A critical concern of PRS application is delivering inaccurate risk estimates at the individual level, and wrongly categorizing an individual as low or high genetic risk based on unstable PRS estimates. The downstream effect could be inappropriate or even contradictory medical advice or clinical decisions [25]. Our study shows substantial disagreement in risk categorization using different lung cancer PRSs (PRS-16, PRS-16-CV, and PRS-Bayes), suggesting that individuals that were identified as very high risk by one PRS method may not be classified as such by another. Similar modest correlations were observed for another 22 lung cancer PRS in the PGS catalog. This issue is not unique to lung cancer, as large discordances have also been found in breast cancer, hypertension, and dementia using approaches to calculate PRS in a white British population [22]. More complex traits or diseases and different ancestries between the discovery and target population of GWAS may lead to even more profound inconsistency at the individual level [24]. PRS needs to be reliable and reproducible if it is going to inform personalized decision-making in clinical settings.
Comparing the two PRS generative methods, a much larger variability was observed in PRS-Bayes, resulting in no individuals can be identified with sufficient certainty. Ding et al. also found only a limited proportion of individuals are classified as high risk with certainty across 13 traits in UK Biobank [21]. PRS-Bayes includes a much greater number of non-zero weight SNPs (~2000 SNPs) with small effect sizes and this may explain a higher proportion of SNP-based heritability compared to PRS-16-CV (16 SNPs). In the meanwhile, the numerous SNPs with small effect sizes may contribute to a higher variance in PRS estimates. PRS-Bayes may perform better in terms of lung cancer risk prediction at the population level as the accuracy is determined by the proportion of phenotypic variance explained by variants included and the improved population prediction error. On the other hand, PRS-16-CV is relatively parsimonious and contains only those that have been robustly validated SNPs and have a minor individual-level variance. Additionally, we constructed and evaluated the individual-level PRS uncertainty and population-level prediction accuracy using nine experimentally validated SNPs that are associated with lung cancer risk [37] (Additional file 1: Table S4). More individuals can be identified with certainty while similar prediction accuracy was achieved (Additional file 1: Table S5-6). This may suggest that experimentally validated fine-mapped variants may be more likely to be biologically causal variants and thus have stable effects and PRS risk stratification performance at the individual level for lung cancer prediction given the similar population-level prediction accuracy. A trade-off between these methods may be manifested by the compromise between prediction performance at the population level and stability at the individual level, and this needs to be considered cautiously when developing new PRS methods tailoring for different purposes and applications [21].
Given the individual-level PRS uncertainty, it is imperative to cautiously interpret and implement it in clinical applications.

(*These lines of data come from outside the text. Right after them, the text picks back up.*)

/-- Bank 1 released, the fill at nozzle 1 without a bank. -/
def freed (c : Controller) : Controller := withoutBank (closing c) .idle (c.ctx 0)

/-- A fill in a switch whose bank closes and that could have another: as for a bank that is lost. -/
theorem witness_fill_switches_banks :
    let x := held { noCauses with bankSwitch := true }
    (([stocked x 22000 0, stocked x 21999 22000, patient (stocked x 21999 22000), unreserved (stocked x 22000 0)] :
        List Controller).all fun c => decide (releasing c ∧ c.hasFill 0 paid opened limited) &&
          decide ((freed c).wantsBank 0 ∧ ¬ (closing c).storageIsLow switching ∧
            (freed c).refillsWhat switching)) = true := by decide +kernel

theorem witness_switch_finds_its_bank :
    let x := held { noCauses with bankSwitch := true }
    (freed (stocked x 22000 0)).chooseBank switching = some 1 ∧
      (freed (stocked x 21999 22000)).chooseBank switching = none ∧
      (freed (stocked x 21999 22000)).toPreempt switching = some 3 ∧
      (freed (patient (stocked x 21999 22000))).toPreempt switching = none ∧
      (freed (unreserved (stocked x 22000 0))).reservation 0 = 0 := by decide +kernel

/-- One that ends: with every bank 1 kPa too low, and at 8 segments. -/
theorem witness_switch_ends_its_fill :
    let x := held { noCauses with bankSwitch := true }
    (releasing (drained x) ∧ (drained x).hasFill 0 paid opened limited ∧ (freed (drained x)).wantsBank 0 ∧
        (closing (drained x)).storageIsLow switching) ∧
      releasing (eighthOpen (drained x)) ∧ (eighthOpen (drained x)).hasFill 0 paid eighth limited := by
  refine ⟨⟨?_, ?_, ?_, ?_⟩, ?_, ?_⟩ <;> decide +kernel

theorem witness_bank_passes_to_its_next_holder :
    let o : ValveOrder := ⟨.closed, 5, .compressor, 1, some 2000⟩
    let k : BankClaim := ⟨5, 0, 3, .hp, .low, 22000⟩
    let c := refilling .backoff
    let s := holding (withBank c 8 { c.bank 8 with order := some o, nextHolder := some k }) 0 ⟨0x40, 5, [9, 1, 2]⟩
    s.ctl.atRest ∧ (8 : BankId).val < s.ctl.alloc.bankCount ∧ (s.ctl.bank 8).order = some o ∧ o.action = .closed ∧
      (s.ctl.bank 8).nextHolder = some k ∧ s.ctl.told 0 ⟨0x40, 5, [9, (s.ctl.bank 8).generation, 2]⟩ [] := by
  decide +kernel

theorem witness_bank_opens_for_a_fill :
    let o : ValveOrder := ⟨.opened, 5, .nozzle 0, 1, some 2000⟩
    let s := holding (ordered (fill (checking .opening)) o false none) 0 ⟨0x40, 5, [1, 1, 1]⟩
    s.ctl.atRest ∧ (0 : BankId).val < s.ctl.alloc.bankCount ∧ (s.ctl.bank 0).order = some o ∧ o.action = .opened ∧
      (s.ctl.bank 0).releasePending = false ∧ (s.ctl.bank 0).holder = some (.nozzle 0) ∧
      (s.ctl.ctx 0).state = .leakCheck ∧ (s.ctl.ctx 0).phase = some .opening ∧
      (s.ctl.ctx 0).currentBank = some ⟨0, .low, 1⟩ ∧ (s.ctl.ctx 0).auth = some paid ∧
      1 ≤ s.ctl.store.settings.ramp.pulseDelay ∧ s.ctl.told 0 ⟨0x40, 5, [1, (s.ctl.bank 0).generation, 1]⟩ [] := by
  decide +kernel

/-- A bank that opens for a fill in a switch, with that cause alone and with another; for a fill in its leak check with
a delay of 0; and one whose OPEN expires for either. -/
theorem witness_bank_opens_or_fails :
    let hurried := fun c : Controller => written c fun g => { g with ramp := { g.ramp with pulseDelay := 0 } }
    (([held { noCauses with bankSwitch := true }, held { noCauses with bankSwitch := true, plantPause := true },
        checking .opening] : List Context).all fun x =>
      let s := holding (hurried (ordered (fill x) ⟨.opened, 5, .nozzle 0, 1, some 0⟩ false none)) 0
        ⟨0x40, 5, [1, 1, 1]⟩
      decide (s.ctl.calm ∧ s.ctl.room plantPort ∧ s.ctl.room (portOfNozzle 0) ∧
        (0 : BankId).val < s.ctl.alloc.bankCount ∧ (s.ctl.bank 0).releasePending = false ∧
        (s.ctl.bank 0).holder = some (.nozzle 0) ∧ (s.ctl.ctx 0).currentBank = some ⟨0, .low, 1⟩ ∧
        s.ctl.told plantPort ⟨0x40, 5, [1, (s.ctl.bank 0).generation, 1]⟩ [] ∧
        s.ctl.store.settings.ramp.pulseDelay = 0 ∧ (s.ctl.ctx 0).auth = some paid ∧ (s.ctl.ctx 0).flowOrder = none ∧
        ((s.ctl.ctx 0).state = .leakCheck ∧ (s.ctl.ctx 0).phase = some .opening ∧ (s.ctl.ctx 0).flow = .closed ∨
          (s.ctl.ctx 0).state = .hold ∧ (s.ctl.ctx 0).causes.bankSwitch = true))) = true := by decide +kernel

From our analyses, using the PRS-based risk subgroup alone resulted in the lowest AUC, and including other non-genetic factors of age, gender, and smoking history largely improved the lung cancer risk prediction performance. PRS stand-alone is imperfect and the use of PRS as a covariate or effect modifier in conjunction with non-genetic risk factors may inform better outcomes [22, 38]. Despite modest improvement in prediction accuracy using PRS-based risk subgroups taking individual-level uncertainty into account, likely due to the limited sample sizes of eligible individuals, it attains both PRS stability and predictive accuracy given the data. Also, it reflects the situation that it is challenging for the current PRS approaches to balance reproducible PRS for individuals with sufficient certainty and high prediction accuracy at the population level. It is crucial and pressing to develop guidelines in constructing PRS to minimize the extent to which individuals could be provided with imprecise or contradictory clinical advice and intervention as well as PRS reporting standards in light of the patient and primary care providers’ perspective [25].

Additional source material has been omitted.